*** Begin section ***
/-- The parameters that EveryFlagFunctionIsAConfiguration speaks of are those of a state, for any list of overrides. -/
theorem test_witness_EveryFlagFunctionIsAConfiguration (l : List ((Word × Word) × Flags)) :
    (State.resetWith { defaultConfig with cmpOverrides := l }).cfg = { defaultConfig with cmpOverrides := l } := rfl

/-- The flag function of the default parameters has the named properties of R50. -/
theorem test_witness_named_properties :
    ZeroFlagIsEquality storeThenNop.cfg ∧ FlagsOrderSigned storeThenNop.cfg ∧ SignFlagIsBit15 storeThenNop.cfg := by
  refine ⟨fun a b => ?_, fun a b => ?_, fun a b => ?_⟩
  · change (a - b == 0) = true ↔ a = b
    exact beq_iff_eq.trans sub_eq_zero
  · change (a - b).msb ≠ (a.msb != b.msb && (a - b).msb != a.msb) ↔ a.toInt < b.toInt
    have ha := BitVec.toInt_lt (x := a)
    have ha' := BitVec.le_toInt (x := a)
    have hb := BitVec.toInt_lt (x := b)
    have hb' := BitVec.le_toInt (x := b)
    simp only [BitVec.msb_eq_toInt, BitVec.toInt_sub]
    generalize a.toInt = x at *
    generalize b.toInt = y at *
    have hr := Int.bmod_def (x - y) (2 ^ 16)
    generalize (x - y).bmod (2 ^ 16) = r at *
    by_cases h1 : x < 0 <;> by_cases h2 : y < 0 <;> by_cases h3 : r < 0 <;> simp [h1, h2, h3] <;> split_ifs at hr <;> omega
  · change (a - b).msb = _
    rw [BitVec.msb_eq_getLsbD_last]
    congr 1
    apply BitVec.eq_of_toNat_eq
    have := a.isLt
    have := b.isLt
    simp only [BitVec.toNat_sub, BitVec.toNat_ofInt]
    omega

/-- A run of one step from a state of the invariant, whose flags CMP can leave, to the next. -/
theorem test_witness_steps :
    (machine 0 [(5, 3)] false false false [] 0x1140).Inv ∧ (machine 0 [(5, 3)] false false false [] 0x1140).flags.Coherent ∧
    (∃ t, step (machine 0 [(5, 3)] false false false [] 0x1140) = .next t ∧
      Host.Core.run core 1 (machine 0 [(5, 3)] false false false [] 0x1140) = .next t) ∧
    (machine 0 [(5, 3)] false false false [] 0x1140).fetch = .ok 0x1140 ∧
    decode (machine 0 [(5, 3)] false false false [] 0x1140).cfg 0x1140 = .ok (.sw 1 2 0) := by
  refine ⟨⟨by decide, by decide, fun a h => ?_, fun h => ?_⟩, fun h => ?_, ⟨_, rfl, rfl⟩, rfl, rfl⟩
  · exact absurd h Bool.false_ne_true
  · cases h
  · cases h

/-- The invariant under MEM_ORG = unified, with a written cell and program text. -/
theorem test_witness_StepKeepsTheInvariant_unified : (smallRam .unified [] [(15, 0x2001)] 0x23AB).Inv := by
  have hread : ∀ a : Word, ((smallRam .unified [] [(15, 0x2001)] 0x23AB).ram.read a).isSome → a = 15 := fun a h => by
    by_contra hne
    have : (15 : Nat) ≠ a.toNat := fun e => hne (BitVec.eq_of_toNat_eq e.symm)
    change ((if 15 = a.toNat then some _ else none : Option Word)).isSome at h
    simp [this] at h
  refine ⟨by decide, by decide, fun a h => ?_, fun _ a h => ?_⟩
  · rw [hread a h]
    decide
  · rw [hread a h]
    rfl

/-- Each way of stopping: no instruction, END_PC, an address out of RAM, an invalid word. -/
theorem test_witness_StepStopsOnlyWhereListed :
    (stepFaults State.reset (.noInstruction 0) && stepFaults { State.reset with endPc := some 0 } .endOfRun &&
     stepFaults (smallRam .separate [(2, 15)] [] 0x0941) (.ramOutOfRange 16) &&
     stepRefuses (machine 0 [] false false false [] 0x2800) (.unassignedOpcode 0b00101)) = true := by decide

/-- Section 3.5, X6: a JMP to itself. -/
theorem test_witness_RunsEndAtEndPcOrSpin :
    NextInstr (machine 1 [(7, 1)] false false false [] 0x6700) (.jmp 7 0) ∧
    (machine 1 [(7, 1)] false false false [] 0x6700).readReg 7 = (machine 1 [(7, 1)] false false false [] 0x6700).pc ∧
    { State.reset with endPc := some 0 }.endPc = some { State.reset with endPc := some 0 }.pc :=
  ⟨⟨_, rfl, rfl⟩, rfl, rfl⟩

theorem test_witness_PlacedWordIsFetchedNext :
    State.reset.cfg.memOrg = .separate ∧
    ((smallRam .unified [] [] 0).setPc 15).pc.toNat < ((smallRam .unified [] [] 0).setPc 15).cfg.ramWords ∧
    ({ State.reset with endPc := some 0 }.withFetchWord 16 0x23AB).fetch = .ok 0x23AB := ⟨rfl, by decide, rfl⟩

theorem test_witness_LwReadsTheLatestStore :
    ∃ s₁ s₂, effectiveAddress (storeThenNop.readReg 2) 0 = 8 ∧ Accessible storeThenNop 8 ∧
      exec (.sw 1 2 0) storeThenNop = .next s₁ ∧ RunAvoiding (StoresTo 8) s₁ s₂ ∧ s₂.pc = 2 ∧
      effectiveAddress (s₂.readReg 2) 0 = 8 ∧ RunAvoiding (StoresTo 8) s₁ s₁ ∧ s₁.ram.read 8 = some 6 := by
  refine ⟨_, _, rfl, ⟨by decide, by decide⟩, rfl, .tail (.refl _) ?_ rfl, rfl, rfl, .refl _, rfl⟩
  rintro ⟨rd, ra, simm5, ⟨w, hw, hd⟩, -⟩
  cases hw
  cases hd

/-- CMP R1, R2 and NOP; the named properties are those of test_witness_named_properties. -/
theorem test_witness_ConditionsSpeakOfTheLatestCmp :
    storeThenNop.cfg.cmpOverrides = [] ∧ ∃ s₁ s₂, storeThenNop.readReg 1 = 6 ∧ storeThenNop.readReg 2 = 8 ∧ exec (.cmp 1 2) storeThenNop = .next s₁ ∧
      RunAvoiding ComparesNext s₁ s₂ ∧ s₂.pc = 2 := by
  refine ⟨rfl, _, _, rfl, rfl, rfl, .tail (.refl _) ?_ rfl, rfl⟩
  rintro ⟨rd, ra, w, hw, hd⟩
  cases hw
  cases hd
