-- ==== Sys2Proof/Machine/Scanner.lean ====
section
/-! DEFINITION. The line scanner (R1 to R16): the order port, scan passes, the path check, silent groups
and their probing. -/

namespace Sys2Proof.Machine

/-! ### The order port (R3) -/

/-- What a scanner order measures, and on which path (R8, R9, R10, R14). -/
def ScanPurpose.target : ScanPurpose → Target × Path
  | .feed => (.feed, .main)
  | .line p | .checkMain p => (.position p, .main)
  | .checkSecond p _ => (.position p, .check)
  | .probe => (.position 0, .main)

/-- What the order of a test measures, and on which path (R140 to R142). -/
def TestRecord.target (t : TestRecord) : Target × Path :=
  (.position t.line.pos, if t.phase = TestPhase.measureCheck then .check else .main)

/-- An order placed now: in READY it has a 20 ms timer (R5, R6). -/
def State.placedOrder (s : State) (g : GroupId) (owner : OrderOwner) : PlacedOrder :=
  let mode := (s.group g).settle
  { owner := owner, settle := mode,
    timer := if mode = .ready then some (s.timer Config.orderTime) else none, fate := .live }

/-- A free port takes the test unit's order if it has one ready, and otherwise the scanner's (R3). A scanner
order that waits is placed even when its line has become TESTING, or by SET_SERVICE OUT_OF_SERVICE, since it
was made ready (DESIGN CHOICE, assumption 43). -/
def State.arbitrate (s : State) (g : GroupId) : State :=
  let r := s.group g
  match r.port with
  | some _ => s
  | none =>
    match (s.test g).filter (·.order = .waiting) with
    | some t =>
      ((s.setGroup g { r with port := some (s.placedOrder g .test) }).setTest g
        (some { t with order := .placed })).give (.measure g t.target.1 t.target.2)
    | none =>
      match r.scanWaiting with
      | some p =>
        (s.setGroup g
          { r with port := some (s.placedOrder g (.scanner p)), scanWaiting := none }).give
          (.measure g p.target.1 p.target.2)
      | none => s

/-- The scanner makes an order ready (R3). -/
def State.ready (s : State) (g : GroupId) (p : ScanPurpose) : State :=
  s.setGroup g { s.group g with scanWaiting := some p }

/-! ### Passes (R7 to R10) -/

/-- The scan interval of a power state (R7). -/
def scanInterval : PowerState → Nat
  | .normal => 100
  | .economy => 400
  | .reserve => 1000

/-- A scan pass starts: the pass timer starts and the feed reference order is made ready (R7, R8). A
group with a fitted count of 0 starts none (R2). -/
def State.startPass (s : State) (g : GroupId) : State :=
  let r := s.group g
  if r.fitted = 0 then s
  else
    s.setGroup g
      { r with
        pass := .inPass, passTimer := some (s.timer (scanInterval s.power)),
        scanWaiting := some .feed, restartPass := false }

/-- A pass ends; the next starts at once when its timer has expired (R7). -/
def State.endPass (s : State) (g : GroupId) : State :=
  if (s.group g).passTimer.isNone then s.startPass g
  else s.setGroup g { s.group g with pass := .idleWait }

/-- The positions of a group that carry a post line, in ascending order (R2). -/
def fittedPositions (f : Fin 9) : List Pos := (List.finRange 8).filter fun p => p.val < f.val

/-- A position whose line is measured in a pass (R9). -/
def State.scannable (s : State) (g : GroupId) (p : Pos) : Bool :=
  match (s.line (lineAt g p)).condition with
  | .outOfService | .testing _ => false
  | _ => true

/-- The position after one, wrapping from f - 1 to 0 (R10). -/
def positionAfter (f : Fin 9) (p : Pos) : Pos :=
  if p.val + 1 < f.val then p + 1 else 0

/-- The fitted positions in ascending order from a position on, wrapping from f - 1 to 0 (R10). -/
def positionsFrom (f : Fin 9) (p : Pos) : List Pos :=
  (fittedPositions f).filter (fun q => p.val ≤ q.val) ++ (fittedPositions f).filter fun q => q.val < p.val

/-- The path check of a pass is begun, or the pass ends (R10). -/
def State.beginPathCheck (s : State) (g : GroupId) : State :=
  let r := s.group g
  let chosen := (positionsFrom r.fitted r.checkPos).find? fun p =>
    (s.line (lineAt g p)).condition = .idle
  match r.pathCheck, chosen with
  | true, some p =>
    s.setGroup g
      { r with checkPos := positionAfter r.fitted p, scanWaiting := some (.checkMain p) }
  | _, _ => s.endPass g

/-- The pass goes on at a position: the next line to be measured is ordered, or the path check follows
(R9, R10). -/
def State.scanFrom (s : State) (g : GroupId) (k : Nat) : State :=
  match (fittedPositions (s.group g).fitted).find? fun p => k ≤ p.val && s.scannable g p with
  | some p => s.ready g (.line p)
  | none => s.beginPathCheck g

/-! ### Silence and recovery (R13 to R15) -/

/-- The probe delay for the present probe count is started (R14). -/
def State.startProbeDelay (s : State) (g : GroupId) : State :=
  let r := s.group g
  s.setGroup g { r with probeDelay := some (s.timer (100 * 2 ^ min r.probeCount 6)) }

/-- A group becomes SILENT (R13), and its running test is aborted (R146). GROUP_SILENT is sent before the
TEST_RESULT of that test (DESIGN CHOICE, assumption 49). -/
def State.becomeSilent (s : State) (g : GroupId) : State :=
  let s := s.setGroup g
    { s.group g with
      pass := .stopped, passTimer := none, scanWaiting := none, discrepancyRun := 0,
      agreementRun := 0, probeCount := 0, health := .silent }
  let s := (s.notifyAll (.groupSilent g)).startProbeDelay g
  s.endTest g (.aborted .group)

/-- A no-sample of a feed reference, line or path-check order is counted; the third in a row makes the
group SILENT, and otherwise the pass goes on (R13). -/
def State.noSample (s : State) (g : GroupId) (goOn : State → State) : State :=
  let run := min ((s.group g).noSampleRun + 1) 3
  let s := s.setGroup g { s.group g with noSampleRun := run }
  if run = Config.silentRun then s.becomeSilent g else goOn s

/-- A sample of a scanner order sets the no-sample run to 0 (R13). -/
def State.sampled (s : State) (g : GroupId) : State :=
  s.setGroup g { s.group g with noSampleRun := 0 }

/-- A probe ends with a sample: the group recovers (R15). -/
def State.recoverGroup (s : State) (g : GroupId) : State :=
  let s := s.setGroup g { s.group g with health := .scanning, noSampleRun := 0, probeCount := 0 }
  (s.notifyAll (.groupRecovered g)).startPass g

/-! ### The end of an order (R4, R5, R8 to R11, R14) -/

/-- A live scanner order ends with a sample. -/
def State.scanSample (s : State) (g : GroupId) (p : ScanPurpose) (x : Code × Code) : State :=
  match p with
  | .feed =>
    let s := s.sampled g
    (s.setGroup g { s.group g with vf := some x.1 }).scanFrom g 0
  | .line p =>
    let s := s.sampled g
    (s.classify (lineAt g p) x.1 x.2 (s.group g).vf).scanFrom g (p.val + 1)
  | .checkMain p => (s.sampled g).ready g (.checkSecond p (some x))
  | .checkSecond _ first =>
    let s := s.sampled g
    let s := match first with
      | some m =>
        let d := sampleDiff m x
        s.countCheck g (pathsDisagree d.1 d.2)
      | none => s
    s.endPass g
  | .probe => s.recoverGroup g

/-- A live scanner order ends in no-sample. -/
def State.scanNoSample (s : State) (g : GroupId) (p : ScanPurpose) : State :=
  match p with
  | .feed => s.noSample g fun s => if (s.group g).vf.isSome then s.scanFrom g 0 else s.endPass g
  | .line p => s.noSample g fun s => s.scanFrom g (p.val + 1)
  | .checkMain p => s.noSample g fun s => s.ready g (.checkSecond p none)
  | .checkSecond _ _ => s.noSample g fun s => s.endPass g
  | .probe =>
    let r := s.group g
    (s.setGroup g { r with probeCount := min (r.probeCount + 1) 255 }).startProbeDelay g

/-- A scanner order whose line lost fit ends: its outcome is discarded and the pass goes on; a path check
on such a line places no further order and is not counted (R2). -/
def State.scanLostFit (s : State) (g : GroupId) (p : ScanPurpose) : State :=
  match p with
  | .line p => s.scanFrom g (p.val + 1)
  | .checkMain _ | .checkSecond _ _ => s.endPass g
  | .feed | .probe => s

/-- The order on a group's port ends: the port is freed, the outcome goes to the user that placed the
order, a pass that a warm restart owes the group starts, and the port takes the next order
(R3, R16). -/
def State.endOrder (s : State) (g : GroupId) (outcome : Option (Code × Code)) : State :=
  match (s.group g).port with
  | none => s
  | some o =>
    let s := s.setGroup g { s.group g with port := none }
    let s := match o.fate, o.owner with
      | .stale, _ => s
      | .live, .test => s.testOrderEnd g outcome
      | .lostFit, .test => s
      | .lostFit, .scanner p => s.scanLostFit g p
      | .live, .scanner p =>
        match outcome with
        | some x => s.scanSample g p x
        | none => s.scanNoSample g p
    let s := if (s.group g).restartPass then s.startPass g else s
    s.arbitrate g

/-- The result of a measurement: a sample when its valid flag is set (R4, R5). -/
def measured (vc ic : Code) (valid : Bool) : Option (Code × Code) :=
  if valid then some (vc, ic) else none

/-! ### A changed fitted count (R2) -/

/-- An order for a position at or above the new fitted count. -/
def ScanPurpose.losesFit (f : Fin 9) : ScanPurpose → Bool
  | .line p | .checkMain p | .checkSecond p _ => f.val ≤ p.val
  | .feed | .probe => false

/-- A placed scanner order whose line has just lost fit is allowed to end, its outcome discarded; with a
fitted count of 0 every scanner order is (R2). -/
def PlacedOrder.afterFit (o : PlacedOrder) (f : Fin 9) : PlacedOrder :=
  match o.owner, o.fate with
  | .test, _ => o
  | _, .stale => o
  | .scanner p, _ =>
    if f = 0 then { o with fate := .stale }
    else if p.losesFit f then { o with fate := .lostFit }
    else o

/-- The scanner's part of a SET_GROUP that changes the fitted count (R2). -/
def State.refit (s : State) (g : GroupId) (f : Fin 9) : State :=
  let r := s.group g
  let was := r.fitted
  let r := { r with
    fitted := f
    checkPos := if f.val ≤ r.checkPos.val then 0 else r.checkPos
    port := r.port.map fun o => o.afterFit f }
  if f = 0 then
    s.setGroup g
      { r with
        pass := .stopped, passTimer := none, probeDelay := none, scanWaiting := none,
        restartPass := false }
  else if was = 0 then
    let s := s.setGroup g r
    if r.health = .silent then s.startProbeDelay g else (s.startPass g).arbitrate g
  else
    match r.scanWaiting.filter fun p => p.losesFit f with
    | some p => ((s.setGroup g { r with scanWaiting := none }).scanLostFit g p).arbitrate g
    | none => s.setGroup g r

end Sys2Proof.Machine
end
*** End section ***
Problem details -
Could you restate, word for word, the lines above from the one with "s.group g with vf" to the one with "def State.scanLostFit (s", both included?

Written solution -
    (s.setGroup g { s.group g with vf := some x.1 }).scanFrom g 0
  | .line p =>
    let s := s.sampled g
    (s.classify (lineAt g p) x.1 x.2 (s.group g).vf).scanFrom g (p.val + 1)
  | .checkMain p => (s.sampled g).ready g (.checkSecond p (some x))
  | .checkSecond _ first =>
    let s := s.sampled g
    let s := match first with
      | some m =>
        let d := sampleDiff m x
        s.countCheck g (pathsDisagree d.1 d.2)
      | none => s
    s.endPass g
  | .probe => s.recoverGroup g

/-- A live scanner order ends in no-sample. -/
def State.scanNoSample (s : State) (g : GroupId) (p : ScanPurpose) : State :=
  match p with
  | .feed => s.noSample g fun s => if (s.group g).vf.isSome then s.scanFrom g 0 else s.endPass g
  | .line p => s.noSample g fun s => s.scanFrom g (p.val + 1)
  | .checkMain p => s.noSample g fun s => s.ready g (.checkSecond p none)
  | .checkSecond _ _ => s.noSample g fun s => s.endPass g
  | .probe =>
    let r := s.group g
    (s.setGroup g { r with probeCount := min (r.probeCount + 1) 255 }).startProbeDelay g

/-- A scanner order whose line lost fit ends: its outcome is discarded and the pass goes on; a path check
on such a line places no further order and is not counted (R2). -/
def State.scanLostFit (s : State) (g : GroupId) (p : ScanPurpose) : State :=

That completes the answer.